9. LICENSEE WARRANTIES, RIGHTS, REPRESENTATIONS,RESTRICTIONS, AND OBLIGATIONS.
- Subject to these Terms of Use, Licensee will be granted a limited, non-exclusive, revocable, non-transferable, and non-sub licensable right to access that portion of Our Service applicable to Your License type. By agreeing to grant such access, the Company does not obligate itself to maintain the Website, or to maintain it in its present form.
- Licensee agrees to abide by any rules or regulations that the Company publishes with respect to conduct of Licensees which rules and regulations are hereby incorporated into these Terms of Use by this reference. The Company reserves the right to deny a Licensee access to Our Service if, in the Company’s sole discretion, the Licensee has failed to abide by these Terms of Use or appears likely to do so.
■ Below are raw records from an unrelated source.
-- ==== Sys2Proof/Safety.lean ====
section
/-!
DEFINITION. What the statements call a safe state: the ranges and orders the manual says hold at all times, and the
conditions under which a frame offered to the ring changes nothing but the Ring Port; and the words in which the
statements say where an incident is merged or listed.
-/

namespace Sys2Proof.Machine

open Sys2Proof

/-- No SOFT RESET waits for its response (R201) and no test frame of the continuity test waits (R209). -/
def quiet (s : State) : Bool :=
  !s.chip.softResetDue &&
    (s.port.commands ++ s.port.reports).all fun q => !q.softReset && q.kind != kindTest

/-- The part takes dispatches, requests and timed events, and is quiet. -/
def serving (s : State) : Bool := inService s && quiet s

/-- The part takes frames on ring IN in service: no reset lasts and the continuity test is not selected. -/
def onRing (s : State) : Bool := !s.chip.inReset && !s.chip.testMode

/-- The state in which a command ends: the outputs follow their conditions (R185, R186). -/
def ended (s : State) : State := { s with outs := outputsOf s }

/-- A frame dispatched to its block has been taken from the dispatched frames (R35). -/
def taken (c : Instr) (s : State) : State :=
  { s with dispatched := s.dispatched.eraseP fun d => decide (d.command = some c) }

/-- The Ring Port, the outputs and the blocks that list, look up, plan, sequence and hold authority may differ; the queue
of commands, the dispatched frames, the time base, the pins, the sample and train records, the tables, the EEPROM and the
continuity test are the same. -/
def planningOnly (s t : State) : Prop :=
  t = { s with
    outs := t.outs
    port := t.port
    incidents := t.incidents
    live := t.live
    plan := t.plan
    fans := t.fans
    auth := t.auth
    draws := t.draws }

/-- A received frame's own count (R5 steps 1 to 3): good-frame counter, activity flag, silence timer, IN SILENT ended. -/
def received (s : State) : State :=
  { s with port := { s.port with
      counters := { s.port.counters with
        good := if s.port.counters.good < 9999 then s.port.counters.good + 1 else 0
        activity := true }
      silence := 0
      inSilent := false
      silentFor := 0 } }

/-- A frame of the report class made by the part, as a statement names it. -/
def report (dest kind : Nat) (payload : List Byte) : QFrame := ⟨dest, kind, payload, false⟩

/-- A MANAGEMENT RESPONSE to a request, as a statement names it: request code, status code, table code, index, data. -/
def reply (r : Request) (code status table index : Nat) (data : List Byte) : QFrame :=
  report r.source 0x51 ([byte r.sequence, byte code] ++ be16 status ++ [byte table] ++ be16 index ++ data)

/-- The source of a request is permitted (R191): a TERMINAL station, or any source while the geometry set is not VALID. -/
def allowed (s : State) (r : Request) : Prop :=
  s.tables.geometryValid = true → ∃ i, r.lookup = .station i .terminal

/-- A request is answered, and nothing else comes of it. -/
def answered (c : Instr) (q : QFrame) (s : State) : Host.Outcome State Fault Refusal :=
  .next (ended (offerReport q (taken c s)))
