-- ==== Sys2Proof/Certificates/Slice0/Obligations.lean ====
section
/-!
DEFINITION. The statements for the provers. A next state is named by what it holds; the operations `offerReport`,
`offerCommand` (R11, R12), `takeEvent` (R71 to R75) and the record reads of Machine/Tables.lean are used as the model's
words for them. `serving s` says that the part takes dispatches and that no SOFT RESET or test frame waits.
-/

open Sys2Proof Sys2Proof.Machine

/-! ## The step -/

/-- A step takes the command at the front of the queue and runs it with the queue's rest. -/
def Obligations.StepTakesTheFront : Prop :=
  ∀ (c : Instr) (rest : List Instr) (s : State), s.pending = c :: rest → step s = exec c { s with pending := rest }

/-- Every command, in every state, ends in a next state, and leaves the queue to the step (log 1, log 26). -/
def Obligations.EveryCommandCompletes : Prop :=
  ∀ (c : Instr) (s : State), ∃ t, exec c s = .next t ∧ t.pending = s.pending

/-- An idle step (log 1). A dispatched frame that waits gives its command to the queue, the oldest first. Else the timed
events that have fallen due enter the queue together: the silence limit (R17), the strip-set time (R6), the age of a
status (R144) and of a train record (R59), a candidate's deadline (R76), the phase, lock and trim timers (R89, R110, R132),
the waits of the exchanges and the silence re-send (R151, R165), start spacing, dwell and start timers (R154, R159, R160),
the hold refresh (R181), the STORE's limit (R204), and the timers of the continuity test (R209); IN SILENT pauses the waits
and the start timers (R165). Their order in one step is log 2's. Else, no reset lasting, one millisecond passes: the time
base counts (R1; its wrap is log 23's), the silence timer, the strip-set time and the time in silence count (log 32), the
hold counts in AUTONOMOUS out of dry run, and each of the timers named, those of saved plans too, but for what IN SILENT
pauses. Nothing else changes. -/
def Obligations.IdleStepCountsOneMillisecond : Prop :=
  ∀ (s : State), s.pending = [] →
    let due := (timedEvents s).filterMap fun e => if e.1 = true then some e.2 else none
    (∀ d rest c, s.dispatched = d :: rest → d.command = some c → step s = .next { s with pending := [c] }) ∧
    (s.dispatched = [] → due ≠ [] → step s = .next { s with pending := due }) ∧
    (s.dispatched = [] → due = [] → s.chip.inReset = true → step s = .next s) ∧
    (s.dispatched = [] → due = [] → s.chip.inReset = false → ∃ t, step s = .next t ∧
      t.clock = (s.clock + 1) % 2 ^ 48 ∧
      t.port = { s.port with
        silence := min 500 (s.port.silence + 1)
        silentFor := if s.port.inSilent = true then s.port.silentFor + 1 else s.port.silentFor
        earlier := s.port.earlier.map fun e => (e.1, e.2 - 1) } ∧
      t.tables = { s.tables with store := match s.tables.store with
        | .idle => .idle
        | .running w left => .running w (left - 1) } ∧
      t.test = { s.test with
        offerIn := s.test.offerIn - 1
        outstanding := s.test.outstanding.map fun o => (o.1, o.2 - 1) } ∧
      t.auth = { s.auth with holdRemaining :=
        if s.auth.state = .autonomous ∧ s.auth.dryRun = false then s.auth.holdRemaining - 1
        else s.auth.holdRemaining } ∧
      t.plan = { s.plan with trim := s.plan.trim.map (· - 1) } ∧
      t.incidents.phaseTimer = s.incidents.phaseTimer.map (· - 1) ∧
      t.live = s.live.map (fun l => { l with lockTimer := l.lockTimer.map (· - 1) }) ∧
      (∀ (k : Nat) (i : Incident), s.incidents.list[k]? = some i →
        t.incidents.list[k]? = some { i with
          saved := i.saved.map fun p => { p with lockTimer := p.lockTimer.map (· - 1) } }) ∧
      t.fans.spacing = s.fans.spacing.map (· - 1) ∧
      (∀ (f : Nat) (r : FanRecord), s.fans.recs[f]? = some r →
        ∃ u, t.fans.recs[f]? = some u ∧
          u = { r with dwell := r.dwell.map (· - 1), start := u.start, exchange := u.exchange } ∧
          (s.port.inSilent = true → u.start = r.start ∧ u.exchange = r.exchange) ∧
          (s.port.inSilent = false → u.start = r.start.map (· - 1) ∧
            (r.exchange = .closed → u.exchange = .closed) ∧
            ∀ c n ms, (r.exchange = .opened c n (.ack ms) → u.exchange = .opened c n (.ack (ms - 1))) ∧
              (r.exchange = .opened c n (.resend ms) → u.exchange = .opened c n (.resend (ms - 1))))) ∧
      t = { s with
        clock := t.clock
        port := t.port
        incidents := { s.incidents with list := t.incidents.list, phaseTimer := t.incidents.phaseTimer }
        live := t.live
        plan := t.plan
        fans := { s.fans with recs := t.fans.recs, spacing := t.fans.spacing }
        auth := t.auth
        tables := t.tables
        test := t.test })

/-! ## What every step keeps -/

/-- The stored image's memory keeps its canonical form: addresses rising, within the 32 KiB of section 10.6, no byte
listed that reads as a blank one. -/
def Obligations.EepromKeepsItsForm : Prop :=
  ∀ (s t : State), Memory.wf s.eeprom.cells = true → step s = .next t → Memory.wf t.eeprom.cells = true

/-- R15: "Each counter's range holds at all times"; with it the capacities of the two queues (R9, R11) and the range of
the sequence counter (R10). -/
def Obligations.PortKeepsItsRanges : Prop :=
  ∀ (s t : State), portInRange s.port = true → step s = .next t → portInRange t.port = true

/-- R82: at most 4 incidents, severity falling along the list, no number twice, the first incident HEAD and every other
SUSPENDED; and within equal severity the incidents stand by listing time, earliest first, and of those listed at the same
reading the one listed first comes first. No listing time lies ahead of the time base, up to the reading where the time base
starts again (log 23). -/
def Obligations.IncidentListKeepsItsOrder : Prop :=
  ∀ (s t : State), listInOrder s.incidents.list = true → step s = .next t →
    listInOrder t.incidents.list = true ∧
    (listedInTurn s = true →
      inTurn t.incidents.list = true ∧ (s.clock + 1 < 2 ^ 48 → listedInTurn t = true))

/-- R146, R148, R171: a FAN COMMAND waits only in command and out of dry run, the Fan Sequencer is in command only in
AUTONOMOUS, and authority is AUTONOMOUS or RELEASED only while an incident is listed. -/
def Obligations.FanCommandsWaitOnlyUnderAuthority : Prop :=
  ∀ (s t : State), commandUnderAuthority s = true → step s = .next t → commandUnderAuthority t = true

/-- R142: D lies within 0..65,535 at all times, in the head plan and in every saved plan. -/
def Obligations.DemandKeepsItsRange : Prop :=
  ∀ (s t : State), demandInRange s = true → step s = .next t → demandInRange t = true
- Licensee accepts that the Company in its sole discretion may, but has no obligation to, monitor the Services or any portion thereof, and/or to oversee compliance with these Terms of Use.
- Licensee promises, acknowledges, and agrees on behalf of itself and any other Licensees added to their License (“Authorized End Users”) that:
- Access privileges may not be transferred to any third-parties;
- It will not access, store, distribute or transmit any Viruses;
- It will comply with all applicable laws and regulations with respect to use of the Services;
- It will not rent, lease, sublicense, re-sell, distribute, transfer, copy or modify the Services or any component thereof;
- It will not translate, decompile, or create or attempt to create, by reverse engineering or otherwise, the source code from the object code made available hereunder;
- It will not reproduce, distribute, modify, create derivative works of, publicly display, publicly perform, republish, download, store or transmit the Services or any portion thereof;
- It will not delete or alter any copyright, trademark or other proprietary rights notices from copies of materials from the Website or contained in the Services;
- It is solely responsible for acquiring, installing, operating and maintaining the hardware and software environment, network connections, and telecommunication links, necessary to access and use the Services;
- It will not use the Services in any manner, or in connection with any content, data, hardware, software or other materials that infringes upon or violates any patent, copyright, trade secret, trademark, or other intellectual property right of any third party, or that constitutes a defamation, libel, invasion of privacy, or violation of any right of publicity or other third party right, or that is threatening, harassing or malicious.
10. AVAILABILITY OF WEBSITE
Licensee recognizes that the traffic of data through the Internet may cause delays during the download of information from the Website and accordingly, it shall not hold the Company liable for delays that are ordinary in the course of Internet use. Licensee further acknowledges and accepts that the Website will not be available on a continual twenty-four-hour basis due to such delays, or delays caused by the Company’s upgrading, modification, or standard maintenance of the Website.
11. LIMITED WARRANTY
- Limited Warranty. Ed Tech Services T/A Upskillist warrants, for Customer’s benefit only, that it will provide the Online Courses in substantial accordance with the Specifications, including any descriptions set forth on the applicable Order Form. Ed Tech Services T/A Upskillist’s sole liability (and Customer’s sole and exclusive remedy) for any breach of this warranty shall be, at no charge to Customer, for Ed Tech Services T/A Upskillist to use commercially reasonable efforts to correct the reported non-conformity, or if Ed Tech Services T/A Upskillist determines such remedy to be impracticable, either party may terminate the applicable License and Customer shall receive as its sole remedy a refund of any fees Customer has pre-paid for use of such License for the terminated portion of the applicable License. The limited warranty set forth in this Section 7.1 shall not apply: (i) unless Customer makes a claim within thirty (30) days of the date on which Customer first noticed the non-conformity, or (ii) to access to Online Courses provided on a no-charge or evaluation basis.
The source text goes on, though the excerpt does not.